** Given information **
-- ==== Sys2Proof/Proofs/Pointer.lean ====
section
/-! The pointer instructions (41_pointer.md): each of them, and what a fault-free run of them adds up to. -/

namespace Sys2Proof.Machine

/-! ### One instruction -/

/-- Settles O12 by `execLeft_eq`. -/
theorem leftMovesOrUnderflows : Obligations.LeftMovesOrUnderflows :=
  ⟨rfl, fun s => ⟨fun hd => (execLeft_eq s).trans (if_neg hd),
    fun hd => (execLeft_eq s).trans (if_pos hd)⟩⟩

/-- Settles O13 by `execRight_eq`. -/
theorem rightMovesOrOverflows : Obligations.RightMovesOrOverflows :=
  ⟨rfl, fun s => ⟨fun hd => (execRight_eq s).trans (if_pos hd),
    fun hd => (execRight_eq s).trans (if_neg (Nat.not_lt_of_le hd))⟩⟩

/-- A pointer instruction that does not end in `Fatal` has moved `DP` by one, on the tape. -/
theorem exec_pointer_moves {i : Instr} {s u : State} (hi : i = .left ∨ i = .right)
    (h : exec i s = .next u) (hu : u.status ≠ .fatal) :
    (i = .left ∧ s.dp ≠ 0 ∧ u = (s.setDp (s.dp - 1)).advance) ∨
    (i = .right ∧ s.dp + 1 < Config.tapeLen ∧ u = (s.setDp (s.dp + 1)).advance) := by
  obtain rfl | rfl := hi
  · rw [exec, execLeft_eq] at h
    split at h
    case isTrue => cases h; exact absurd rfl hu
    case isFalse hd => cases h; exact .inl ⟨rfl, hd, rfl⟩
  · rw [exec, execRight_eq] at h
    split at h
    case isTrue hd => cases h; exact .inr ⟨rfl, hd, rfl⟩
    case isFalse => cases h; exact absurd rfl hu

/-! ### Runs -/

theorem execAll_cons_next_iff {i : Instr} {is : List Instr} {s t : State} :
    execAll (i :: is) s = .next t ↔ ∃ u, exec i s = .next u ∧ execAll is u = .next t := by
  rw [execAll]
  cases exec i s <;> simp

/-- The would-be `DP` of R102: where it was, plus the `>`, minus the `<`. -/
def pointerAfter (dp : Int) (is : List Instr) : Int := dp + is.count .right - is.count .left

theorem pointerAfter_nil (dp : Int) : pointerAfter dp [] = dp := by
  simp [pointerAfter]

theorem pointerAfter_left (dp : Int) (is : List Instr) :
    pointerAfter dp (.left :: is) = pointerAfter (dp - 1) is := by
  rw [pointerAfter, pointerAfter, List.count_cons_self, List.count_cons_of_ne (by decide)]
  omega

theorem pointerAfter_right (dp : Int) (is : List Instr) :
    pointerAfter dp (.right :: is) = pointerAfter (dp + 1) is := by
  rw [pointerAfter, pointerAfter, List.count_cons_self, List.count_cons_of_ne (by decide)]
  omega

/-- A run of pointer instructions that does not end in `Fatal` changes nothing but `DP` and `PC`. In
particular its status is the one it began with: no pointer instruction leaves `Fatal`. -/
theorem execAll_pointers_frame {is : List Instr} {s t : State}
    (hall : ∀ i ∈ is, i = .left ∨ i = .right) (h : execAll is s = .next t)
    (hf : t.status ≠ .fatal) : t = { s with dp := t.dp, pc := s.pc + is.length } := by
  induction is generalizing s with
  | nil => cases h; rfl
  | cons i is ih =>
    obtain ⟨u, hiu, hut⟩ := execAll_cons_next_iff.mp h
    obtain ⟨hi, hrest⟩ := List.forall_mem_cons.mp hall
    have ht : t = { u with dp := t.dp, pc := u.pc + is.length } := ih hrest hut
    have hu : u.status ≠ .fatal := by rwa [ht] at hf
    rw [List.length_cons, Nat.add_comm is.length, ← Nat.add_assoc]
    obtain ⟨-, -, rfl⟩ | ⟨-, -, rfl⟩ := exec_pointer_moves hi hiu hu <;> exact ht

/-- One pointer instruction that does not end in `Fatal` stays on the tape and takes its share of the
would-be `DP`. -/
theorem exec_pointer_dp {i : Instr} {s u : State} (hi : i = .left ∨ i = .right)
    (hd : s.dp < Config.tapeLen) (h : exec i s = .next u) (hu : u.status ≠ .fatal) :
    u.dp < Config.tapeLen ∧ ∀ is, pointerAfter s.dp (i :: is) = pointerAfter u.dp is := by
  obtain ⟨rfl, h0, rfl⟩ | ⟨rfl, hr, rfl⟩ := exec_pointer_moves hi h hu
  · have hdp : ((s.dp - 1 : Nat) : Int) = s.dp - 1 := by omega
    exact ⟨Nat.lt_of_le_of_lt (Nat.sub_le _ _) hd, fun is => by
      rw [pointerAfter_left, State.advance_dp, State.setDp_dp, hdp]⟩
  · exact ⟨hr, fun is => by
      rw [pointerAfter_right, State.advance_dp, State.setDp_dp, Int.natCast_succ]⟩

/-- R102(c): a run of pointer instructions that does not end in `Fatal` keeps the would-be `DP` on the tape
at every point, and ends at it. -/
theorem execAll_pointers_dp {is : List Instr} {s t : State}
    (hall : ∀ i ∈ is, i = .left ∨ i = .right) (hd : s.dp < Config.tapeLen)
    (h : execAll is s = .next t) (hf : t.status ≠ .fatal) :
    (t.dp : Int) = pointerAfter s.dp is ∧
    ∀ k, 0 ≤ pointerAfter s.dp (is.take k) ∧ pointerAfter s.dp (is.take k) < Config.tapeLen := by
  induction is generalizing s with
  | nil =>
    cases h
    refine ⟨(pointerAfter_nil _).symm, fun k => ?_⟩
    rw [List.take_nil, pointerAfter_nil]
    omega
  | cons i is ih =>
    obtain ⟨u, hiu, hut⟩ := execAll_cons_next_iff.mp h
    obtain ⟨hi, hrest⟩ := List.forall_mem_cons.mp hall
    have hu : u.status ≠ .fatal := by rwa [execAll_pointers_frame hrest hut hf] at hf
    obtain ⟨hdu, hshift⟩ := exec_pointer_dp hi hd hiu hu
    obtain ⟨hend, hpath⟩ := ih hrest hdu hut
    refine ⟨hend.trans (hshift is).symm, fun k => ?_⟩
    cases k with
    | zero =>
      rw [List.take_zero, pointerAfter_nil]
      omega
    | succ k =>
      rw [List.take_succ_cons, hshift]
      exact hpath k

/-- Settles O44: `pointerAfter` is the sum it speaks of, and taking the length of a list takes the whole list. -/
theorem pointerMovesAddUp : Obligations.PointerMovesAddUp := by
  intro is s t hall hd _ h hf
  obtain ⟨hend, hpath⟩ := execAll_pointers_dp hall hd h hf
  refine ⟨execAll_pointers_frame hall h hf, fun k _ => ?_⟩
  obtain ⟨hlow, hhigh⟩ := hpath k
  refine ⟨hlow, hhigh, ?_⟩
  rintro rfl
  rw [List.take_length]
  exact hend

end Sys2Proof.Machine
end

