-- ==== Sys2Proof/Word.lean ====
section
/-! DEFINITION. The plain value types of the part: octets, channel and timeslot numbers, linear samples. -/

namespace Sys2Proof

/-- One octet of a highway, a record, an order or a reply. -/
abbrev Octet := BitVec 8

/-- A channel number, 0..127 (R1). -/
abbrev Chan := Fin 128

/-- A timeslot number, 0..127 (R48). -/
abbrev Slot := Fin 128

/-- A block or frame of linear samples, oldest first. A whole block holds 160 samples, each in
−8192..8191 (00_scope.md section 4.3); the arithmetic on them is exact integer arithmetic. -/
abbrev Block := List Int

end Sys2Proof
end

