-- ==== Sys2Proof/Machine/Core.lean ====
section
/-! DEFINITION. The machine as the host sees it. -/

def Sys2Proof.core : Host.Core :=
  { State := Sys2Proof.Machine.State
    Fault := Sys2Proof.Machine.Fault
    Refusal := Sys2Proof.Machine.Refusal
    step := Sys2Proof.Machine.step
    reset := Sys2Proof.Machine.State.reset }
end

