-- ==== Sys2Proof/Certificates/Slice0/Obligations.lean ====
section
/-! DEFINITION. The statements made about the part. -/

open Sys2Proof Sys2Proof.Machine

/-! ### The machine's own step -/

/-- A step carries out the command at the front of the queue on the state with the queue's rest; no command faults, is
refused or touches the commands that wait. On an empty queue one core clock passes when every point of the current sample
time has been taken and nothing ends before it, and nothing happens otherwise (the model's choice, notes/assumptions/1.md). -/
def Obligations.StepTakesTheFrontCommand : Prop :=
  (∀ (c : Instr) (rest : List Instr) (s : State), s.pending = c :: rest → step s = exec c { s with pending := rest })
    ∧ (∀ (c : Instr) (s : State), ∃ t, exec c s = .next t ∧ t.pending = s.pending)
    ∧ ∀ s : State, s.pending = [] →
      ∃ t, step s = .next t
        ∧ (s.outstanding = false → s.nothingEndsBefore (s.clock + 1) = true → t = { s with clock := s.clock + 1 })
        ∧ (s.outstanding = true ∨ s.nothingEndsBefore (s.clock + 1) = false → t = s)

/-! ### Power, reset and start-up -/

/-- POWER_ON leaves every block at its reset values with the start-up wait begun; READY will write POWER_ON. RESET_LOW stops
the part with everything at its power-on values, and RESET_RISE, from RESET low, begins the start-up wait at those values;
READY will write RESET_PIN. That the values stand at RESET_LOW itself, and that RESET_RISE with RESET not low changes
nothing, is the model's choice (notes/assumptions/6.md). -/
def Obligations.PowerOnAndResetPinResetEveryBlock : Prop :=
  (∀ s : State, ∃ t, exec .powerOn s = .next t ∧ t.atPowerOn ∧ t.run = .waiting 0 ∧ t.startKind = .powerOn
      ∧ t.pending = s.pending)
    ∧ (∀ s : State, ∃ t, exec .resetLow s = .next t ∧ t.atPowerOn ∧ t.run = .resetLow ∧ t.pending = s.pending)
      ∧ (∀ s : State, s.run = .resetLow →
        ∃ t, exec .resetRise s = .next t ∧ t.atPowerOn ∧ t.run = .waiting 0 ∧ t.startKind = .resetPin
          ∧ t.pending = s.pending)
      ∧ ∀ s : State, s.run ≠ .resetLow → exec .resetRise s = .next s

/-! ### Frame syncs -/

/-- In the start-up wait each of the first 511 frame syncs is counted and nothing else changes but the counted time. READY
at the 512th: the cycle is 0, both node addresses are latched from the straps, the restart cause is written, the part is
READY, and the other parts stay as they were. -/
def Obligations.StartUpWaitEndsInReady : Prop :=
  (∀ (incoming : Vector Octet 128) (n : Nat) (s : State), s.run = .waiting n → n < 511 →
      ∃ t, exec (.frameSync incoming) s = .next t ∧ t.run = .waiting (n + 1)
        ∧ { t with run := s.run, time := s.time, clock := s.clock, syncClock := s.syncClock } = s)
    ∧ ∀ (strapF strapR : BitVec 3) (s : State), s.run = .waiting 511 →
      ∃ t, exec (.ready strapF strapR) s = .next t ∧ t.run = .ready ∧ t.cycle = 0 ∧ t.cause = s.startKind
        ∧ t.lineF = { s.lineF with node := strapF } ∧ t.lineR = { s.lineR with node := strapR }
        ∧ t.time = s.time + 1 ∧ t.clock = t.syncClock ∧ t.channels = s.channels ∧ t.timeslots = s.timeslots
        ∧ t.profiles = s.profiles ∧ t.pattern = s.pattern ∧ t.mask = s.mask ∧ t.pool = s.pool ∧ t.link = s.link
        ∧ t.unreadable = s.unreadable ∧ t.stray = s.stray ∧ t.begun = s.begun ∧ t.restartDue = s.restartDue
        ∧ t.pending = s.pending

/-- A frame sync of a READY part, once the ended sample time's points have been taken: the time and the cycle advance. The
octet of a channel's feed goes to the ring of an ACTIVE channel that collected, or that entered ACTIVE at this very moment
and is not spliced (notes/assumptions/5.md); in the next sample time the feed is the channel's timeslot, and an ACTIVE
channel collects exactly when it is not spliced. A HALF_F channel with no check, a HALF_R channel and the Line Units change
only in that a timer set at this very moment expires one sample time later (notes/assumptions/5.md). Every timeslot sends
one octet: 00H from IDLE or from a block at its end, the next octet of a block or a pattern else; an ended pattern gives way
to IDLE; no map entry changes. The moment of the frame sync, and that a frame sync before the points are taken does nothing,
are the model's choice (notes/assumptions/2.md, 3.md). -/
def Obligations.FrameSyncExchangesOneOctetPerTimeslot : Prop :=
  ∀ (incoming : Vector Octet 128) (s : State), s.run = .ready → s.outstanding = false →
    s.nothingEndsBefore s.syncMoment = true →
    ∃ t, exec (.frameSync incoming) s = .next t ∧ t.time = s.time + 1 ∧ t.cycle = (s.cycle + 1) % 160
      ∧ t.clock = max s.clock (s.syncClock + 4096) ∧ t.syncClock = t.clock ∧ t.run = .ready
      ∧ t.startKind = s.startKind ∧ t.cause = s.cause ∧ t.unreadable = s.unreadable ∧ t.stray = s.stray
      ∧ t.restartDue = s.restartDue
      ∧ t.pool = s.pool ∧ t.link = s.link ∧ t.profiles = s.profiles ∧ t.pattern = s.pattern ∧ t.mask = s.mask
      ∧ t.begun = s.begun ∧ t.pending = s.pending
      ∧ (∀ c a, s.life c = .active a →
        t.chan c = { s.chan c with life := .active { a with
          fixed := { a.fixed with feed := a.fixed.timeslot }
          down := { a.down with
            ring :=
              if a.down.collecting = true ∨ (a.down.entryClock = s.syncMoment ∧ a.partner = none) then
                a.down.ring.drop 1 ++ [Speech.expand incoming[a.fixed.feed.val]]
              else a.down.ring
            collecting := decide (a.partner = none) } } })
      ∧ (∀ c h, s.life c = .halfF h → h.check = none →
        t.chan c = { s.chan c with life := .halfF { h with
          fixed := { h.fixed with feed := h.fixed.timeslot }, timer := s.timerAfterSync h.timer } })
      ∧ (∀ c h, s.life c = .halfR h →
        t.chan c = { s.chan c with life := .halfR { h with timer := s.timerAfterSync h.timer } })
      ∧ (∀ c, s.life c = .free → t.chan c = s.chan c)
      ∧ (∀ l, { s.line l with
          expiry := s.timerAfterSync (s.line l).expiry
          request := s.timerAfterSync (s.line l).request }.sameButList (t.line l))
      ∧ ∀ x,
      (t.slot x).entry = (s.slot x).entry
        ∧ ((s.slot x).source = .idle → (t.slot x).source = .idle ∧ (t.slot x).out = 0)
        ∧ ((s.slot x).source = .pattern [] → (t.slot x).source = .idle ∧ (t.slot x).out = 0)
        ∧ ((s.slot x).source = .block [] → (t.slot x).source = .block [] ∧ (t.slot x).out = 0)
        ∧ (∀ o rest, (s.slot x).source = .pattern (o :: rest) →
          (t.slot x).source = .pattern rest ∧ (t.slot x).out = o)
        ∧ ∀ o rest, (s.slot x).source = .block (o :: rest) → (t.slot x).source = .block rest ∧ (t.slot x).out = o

** Requirement **
Transcribe, exactly and without additions, the lines of the records above, beginning with the line that contains "octet of a channel's" and ending with the line that contains "and is not spliced", both included.

** Task solution **
octet of a channel's feed goes to the ring of an ACTIVE channel that collected, or that entered ACTIVE at this very moment
and is not spliced (notes/assumptions/5.md); in the next sample time the feed is the channel's timeslot, and an ACTIVE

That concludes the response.